70. rocznica powstania Nielegalnej Młodzieżowej Organizacji Orlęta

Agata Ozga 2017-04-30  |  RUDNIK NAD SANEM
UDOSTĘPNIJ:
70. rocznica powstania Nielegalnej Młodzieżowej Organizacji Orlęta
Byli młodymi ludźmi w wieku od 16 do 25 lat, a ich celem była walka z sowieckim systemem. Chcieli wolnej niepodległej Ojczyzny. W Rudniku nad Sanem uczczono 70. rocznicę powstania Nielegalnej Młodzieżowej Organizacji Orlęta.

W pierwszych miesiącach 1947 roku pięciu uczniów Państwowego Gimnazjum i Liceum Ogólnokształcącego w Rudniku nad Sanem założyło nielegalną Młodzieżową Organizacje Orlęta. Nie zgadzali się na aresztowania i procesy byłych członków Armii Krajowej oraz żołnierzy powojennego podziemia, wieszali ulotki antykomunistyczne i zbierali informacje o działalności komunistów.

W 1949 roku zaczęły się pierwsze aresztowania, potem były procesy, zakończone w większości długoletnimi wyrokami więzienia. Te czasy dobrze pamięta Pani Irena Żak. Miała wtedy 17 lat. Angażowała się w walkę i była aresztowana.

- To śledztwo to była katorga, to było okropne, lali jak chcieli nie podobało się to łup w łeb, te przysiady, człowiek mdlał...

Orlęta działały głównie w Rudniku nad Sanem, ale miały także swoje oddział w Łańcucie, Stalowej Woli czy Nisku.
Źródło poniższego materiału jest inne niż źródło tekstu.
-- ==== Sys2Proof/Machine/Control.lean ====
section
/-! DEFINITION. The SYS group, branches, loops, special registers, and words that are no instruction (R87, R90 to R92,
R204 to R211). -/

namespace Sys2Proof.Machine

/-- NOP (R207). -/
def execNop (g : Guard) (s : State) : Out := scalar g s id

/-- HALT: it waits, parked once the member's matrix queue is empty, until the member's engines have ended, and then
halts the member; a span collective that it has not joined is a program error (R136, R169, R207, R236, R246). -/
def execHalt (g : Guard) (s : State) : Out :=
  issue g s fun k e =>
    if s.enginesIdle k e then s.endHalt k e else s.stall k e .engines

/-- YIELD: the member parks at the next word, and is ready at once (R132, R206, R207). -/
def execYield (g : Guard) (s : State) : Out :=
  issue g s fun k e => if e.mq.isEmpty then s.park k e.advance .yielded else s

/-- TRAP: the context traps, whatever TMASK and NR hold (R207, R208). -/
def execTrap (g : Guard) (code : BitVec 16) (s : State) : Out :=
  issue g s fun k e =>
    match s.getRedex e.ctx e.appo with
    | some r => s.faultTrap e.ctx e.appo r code .user (State.report k e none)
    | none => s

/-- BKPT: with BKEN the context traps, nothing is discarded, and the member is suspended at the next word; without it
BKPT is a NOP (R209). -/
def execBkpt (g : Guard) (s : State) : Out :=
  issue g s fun k e =>
    if s.bkenNow e.ctx then
      (s.suspend k e.advance).trap e.ctx (s.trapRec e.appo e.op 0 .user (State.report k e none))
    else s.setExec k e.advance

/-- The class of an ABORT: USER for a code that names no cause (R208). -/
def abortClass (code : BitVec 16) (builtin : Bool) : Class := classOf code builtin

/-- ABORT: the redex is discarded as a fault with the code; it is never counted as an SDC replay (R208). -/
def execAbort (g : Guard) (code : BitVec 16) (s : State) : Out :=
  issue g s fun k e => s.faultRedex e.ctx e.appo code (abortClass code (isBuiltin e.op)) (State.report k e none)

/-- WAITEV: the common bits are cleared and it completes, or the member parks until one occurs (R210). -/
def execWaitev (g : Guard) (mask : BitVec 6) (s : State) : Out :=
  issue g s fun k e =>
    if e.events &&& mask ≠ 0 then s.finishWait k { e with events := e.events &&& ~~~mask }
    else s.parkIdle k e (.events mask)

/-! ### Branches (R204) -/

/-- BR (R204). -/
def execBr (g : Guard) (off : BitVec 36) (s : State) : Out :=
  issue g s fun k e => s.setExec k (e.jumpTo (e.pc + simm off))

/-- JMP (R204). -/
def execJmp (g : Guard) (a : GReg) (s : State) : Out :=
  issue g s fun k e => s.setExec k (e.jumpTo (e.getG a))

/-- RET (R204). -/
def execRet (g : Guard) (s : State) : Out :=
  issue g s fun k e => s.setExec k (e.jumpTo (e.getG 63))

/-- CALL: g63 receives the return word (R204). -/
def execCall (g : Guard) (off : BitVec 36) (s : State) : Out :=
  issue g s fun k e => s.setExec k ((e.setG 63 (e.pc + 1)).jumpTo (e.pc + simm off))

/-! ### Loops (R205, R206) -/

/-- A loop of n iterations over the len words that follow starts, or its body is skipped when n is 0 (R205). A loop that
starts transfers no control: its word completes as any other, and an outer loop that ends at it makes its end check
(DEDUCED, log 63). -/
def Exec.startLoop (e : Exec) (d : CReg) (n : BitVec 16) (len : BitVec 11) : Exec :=
  let last := e.pc + len.setWidth 64
  let stamp := 1 + ((e.getLoop 0).stamp + (e.getLoop 1).stamp + (e.getLoop 2).stamp + (e.getLoop 3).stamp)
  let e := e.setCnt d 0
  if n = 0 then (e.setLoop d { e.getLoop d with active := false }).jumpTo (last + 1)
  else (e.setLoop d { start := e.pc + 1, last := last, count := n, active := true, stamp := stamp }).advance

/-- A LOOP or LOOPI: one whose guard is false passes its body (R206). -/
def loopIssue (g : Guard) (len : BitVec 11) (s : State) (body : Nat → Exec → State) : Out :=
  match s.live with
  | none => .fault .noLiveExecution
  | some (k, e) =>
    if e.guardOn g then .next (body k e)
    else .next (s.setExec k (e.jumpTo (e.pc + len.setWidth 64 + 1)))

/-- LOOP: a count at or above 2^16 faults ILLOP (R205). -/
def execLoop (g : Guard) (d : CReg) (a : GReg) (len : BitVec 11) (s : State) : Out :=
  loopIssue g len s fun k e =>
    if 2 ^ 16 ≤ (e.getG a).toNat then s.raise k e causeILLOP
    else s.setExec k (e.startLoop d ((e.getG a).setWidth 16) len)

/-- LOOPI (R205). -/
def execLoopi (g : Guard) (d : CReg) (count : BitVec 16) (len : BitVec 11) (s : State) : Out :=
  loopIssue g len s fun k e => s.setExec k (e.startLoop d count len)

/-- BREAK: an active loop becomes inactive and control passes to the word after its last (R205). At that last word
itself the next word is the one that follows, and no control is transferred (DEDUCED, log 63). -/
def execBreakLoop (g : Guard) (d : CReg) (s : State) : Out :=
  issue g s fun k e =>
    let l := e.getLoop d
    let e' := e.setLoop d { l with active := false }
    if !l.active then s.setExec k e.advance
    else if l.last = e.pc then s.setExec k e'.advance
    else s.setExec k (e'.jumpTo (l.last + 1))

/-! ### Special registers (R90 to R92, R211) -/

/-- One step of the generator (R92). -/
def randNext (x : Word) : Word :=
  let a := x ^^^ (x <<< 13)
  let b := a ^^^ (a >>> 7)
  b ^^^ (b <<< 17)

/-- What a written or initial zero of RAND is replaced by, and the constant of its launch value (R92). -/
def randSeed : Word := 0x9E3779B97F4A7C15

/-- RAND at launch (R92). -/
def randLaunch (cell : Nat) (serial : BitVec 32) : Word :=
  randSeed ^^^ (BitVec.ofNat 64 cell <<< 32) ^^^ serial.setWidth 64

/-- The effective priority of a context (R102). -/
def effPriority (c : Ctx) : Nat :=
  if c.state = .running then min 15 (c.regs.bp.toNat + c.regs.waited.toNat / 64) else 0

/-- SPN0 (R91). -/
def spn0 (r : Redex) : Word := BitVec.ofNat 64 (r.last * 2 ^ 32 + r.first)

/-- SPN1 (R91). -/
def spn1 (r : Redex) (rank : Nat) : Word :=
  BitVec.ofNat 64 (min r.elems 0xFFFF * 2 ^ 48 + min r.len 0xFFFF * 2 ^ 32 + State.width r * 2 ^ 16 + rank)

/-- CPST (R289). -/
def cpst (c : Cell) (e : Exec) : Word :=
  let bits (p : Tmpl → Bool) : Nat := (List.range 8).foldl (fun a i => if p (vget {} c.tmpls i) then a + 2 ^ i else a) 0
  BitVec.ofNat 64 (e.cpEnds.toNat * 2 ^ 32 + bits (fun t => t.chain.isSome) * 2 ^ 16
    + bits (fun t => t.firing.isSome || !t.pending.isEmpty) * 2 ^ 8 + bits fun t => t.owner == some (e.ctx, e.appo))

/-- RATST (R339): USE from the cell's reassembly table. -/
def ratstWord (c : Cell) (e : Exec) : Word :=
  let use : Nat := (List.range 32).foldl (fun a i =>
    let r := Tbl.get {} c.rat i
    if r.state != .free && r.owner == e.appo && r.ctx = e.ctx then a + 2 ^ i else a) 0
  (e.ratst &&& 0xFF00FFFF00000000) ||| BitVec.ofNat 64 use

/-- The smaller non-zero of two caps; 0 when neither limits (R420). -/
def capOf (a b : BitVec 16) : BitVec 16 := if a = 0 then b else if b = 0 then a else if a ≤ b then a else b

/-- The limiter of a gallery in the window that holds a cycle: a window begins with no K-block started, under the caps
that stand then (R251, R420, R424). -/
def Gallery.windowAt (g : Gallery) (clk : Word) : Gallery :=
  if g.win = clk.toNat / 1024 then g
  else { g with win := clk.toNat / 1024, count := 0, capNow := capOf g.glim g.power }

/-- LIMST (R251): CAP and COUNT are those of the window that holds the cycle. -/
def limst (clk : Word) (gal : Gallery) (c : Cell) : Word :=
  let g := gal.windowAt clk
  BitVec.ofNat 64 (g.capNow.toNat * 2 ^ 48 + g.count.toNat * 2 ^ 32 + c.held.toNat * 2 ^ 16 + c.defer.toNat)

/-- CKPTST: BUSY and LEFT are those of a checkpoint that drains (R118). -/
def ckptst (c : Ctx) : Word :=
  let d := c.drain.filter fun d => !d.evict
  let left := match d with
    | some d => min 0xFFFF (d.chunks.length - d.written.length)
    | none => 0
  BitVec.ofNat 64 (c.regs.ckSeq.toNat * 2 ^ 32 + left * 2 ^ 16 + d.isSome.toNat * 2 ^ 15
    + c.regs.ckErr.toNat * 2 ^ 14 + c.regs.ckSkip.toNat * 2 ^ 13 + c.regs.ckBuf.toNat * 2 ^ 8)

/-- A special register as MFS reads it, RAND before its advance (R90). -/
def State.sreg (s : State) (k : Nat) (e : Exec) (n : Nat) : Word :=
  let c := s.getCell (k / 256)
  let ctx := s.getCtx e.ctx
  match n with
  | 0x000 => BitVec.ofNat 64 (k / 256)
  | 0x001 => BitVec.ofNat 64 e.ctx.val
  | 0x002 => match s.getRedex e.ctx e.appo with
    | some r => spn0 r
    | none => 0
  | 0x003 => match s.getRedex e.ctx e.appo with
    | some r => spn1 r e.rank
    | none => 0
  | 0x004 => s.clk
  | 0x005 => e.fprog
  | 0x006 => e.grow
  | 0x007 => e.fstat
  | 0x008 => e.mstat
  | 0x009 => cpst c e
  | 0x00A => c.rseq.setWidth 64
  | 0x00B => ratstWord c e
  | 0x00C => e.fpcsr
  | 0x00D => e.iter
  | 0x00E => e.rand
  | 0x00F => BitVec.ofNat 64 (effPriority ctx)
  | 0x010 => limst s.clk (s.getGal (galOf (k / 256))) c
  | 0x011 => ckptst ctx
  | _ => 0

/-- MFS: a read of RAND advances it and returns the new state (R92, R211). -/
def execMfs (g : Guard) (d : GReg) (sreg : BitVec 12) (s : State) : Out :=
  issue g s fun k e =>
    if sreg = 0x00E then
      s.setExec k (({ e with rand := randNext e.rand }).setG d (randNext e.rand)).advance
    else s.setExec k (e.setG d (s.sreg k e sreg.toNat)).advance

/-- What an MTS stores, field by field (R33, R92, R249, R256). -/
def Exec.writeSreg (e : Exec) (n : Nat) (x : Word) : Exec :=
  match n with
  | 0x005 => { e with fprog := if x &&& 0x7F = 0 then 0 else x &&& 0xF7F }
  | 0x008 => { e with mstat := x &&& 0x1FFFF }
  | 0x00C => { e with fpcsr := fpcsrStored x }
  | 0x00E => { e with rand := if x = 0 then randSeed else x }
  | _ => e

/-- MTS (R211). -/
def execMts (g : Guard) (sreg : BitVec 12) (a : GReg) (s : State) : Out :=
  scalar g s fun e => e.writeSreg sreg.toNat (e.getG a)

/-- A word that is no instruction faults at decode, whatever its guard (R82, R87). -/
def execNotAnInstruction (cause : DecodeCause) (s : State) : Out :=
  issueLanes s fun k e =>
    s.raise k e (match cause with
      | .illop => causeILLOP
      | .reggrp => causeREGGRP)

end Sys2Proof.Machine
end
W organizację było zaangażowanych dużo dziewcząt.

Jarosław Szarek
, prezes IPN - W historii ważne są też wartości, a tamci młodzi ludzie to wręcz pisali, że walczyli o Polskę Chrystusową z wartościami, niepodległą i zapłacili za to bardzo wysoką cenę.

W Rudniku uczczono tych, którzy walczyli o wolną Ojczyznę.

Anita Gietka, Stowarzyszenie Kulturowo-Oświatowe Rudnickie Orlęta - Nasze Stowarzyszenie powstało po to by uczcić naszych bohaterów, młodzieżową organizację, która tu powstała pod nazwą Orlęta i była jedną z największych organizacji w regionie.

W ramach 70. rocznicy powstania Orląt w Rudniku odbyła się uroczysta msza święta, okolicznościowy przemarsz pod pomnik kapelana Orląt i koncert. W uroczystościach uczestniczyło wiele młodych osób, które działają w różnych organizacjach wojskowych, czy patriotycznych.

Kacper Karaś - W mojej rodzinie miałem osoby, która była w organizacji Orląt, dlatego chciałem się im odwdzięczyć i dlatego wstąpiłem do Orląt.

Niektórzy członkowie tzw. Rudnickich Orląt doczekali się rehabilitacji dopiero po 1989 roku, otrzymali wtedy stopnie oficerskie.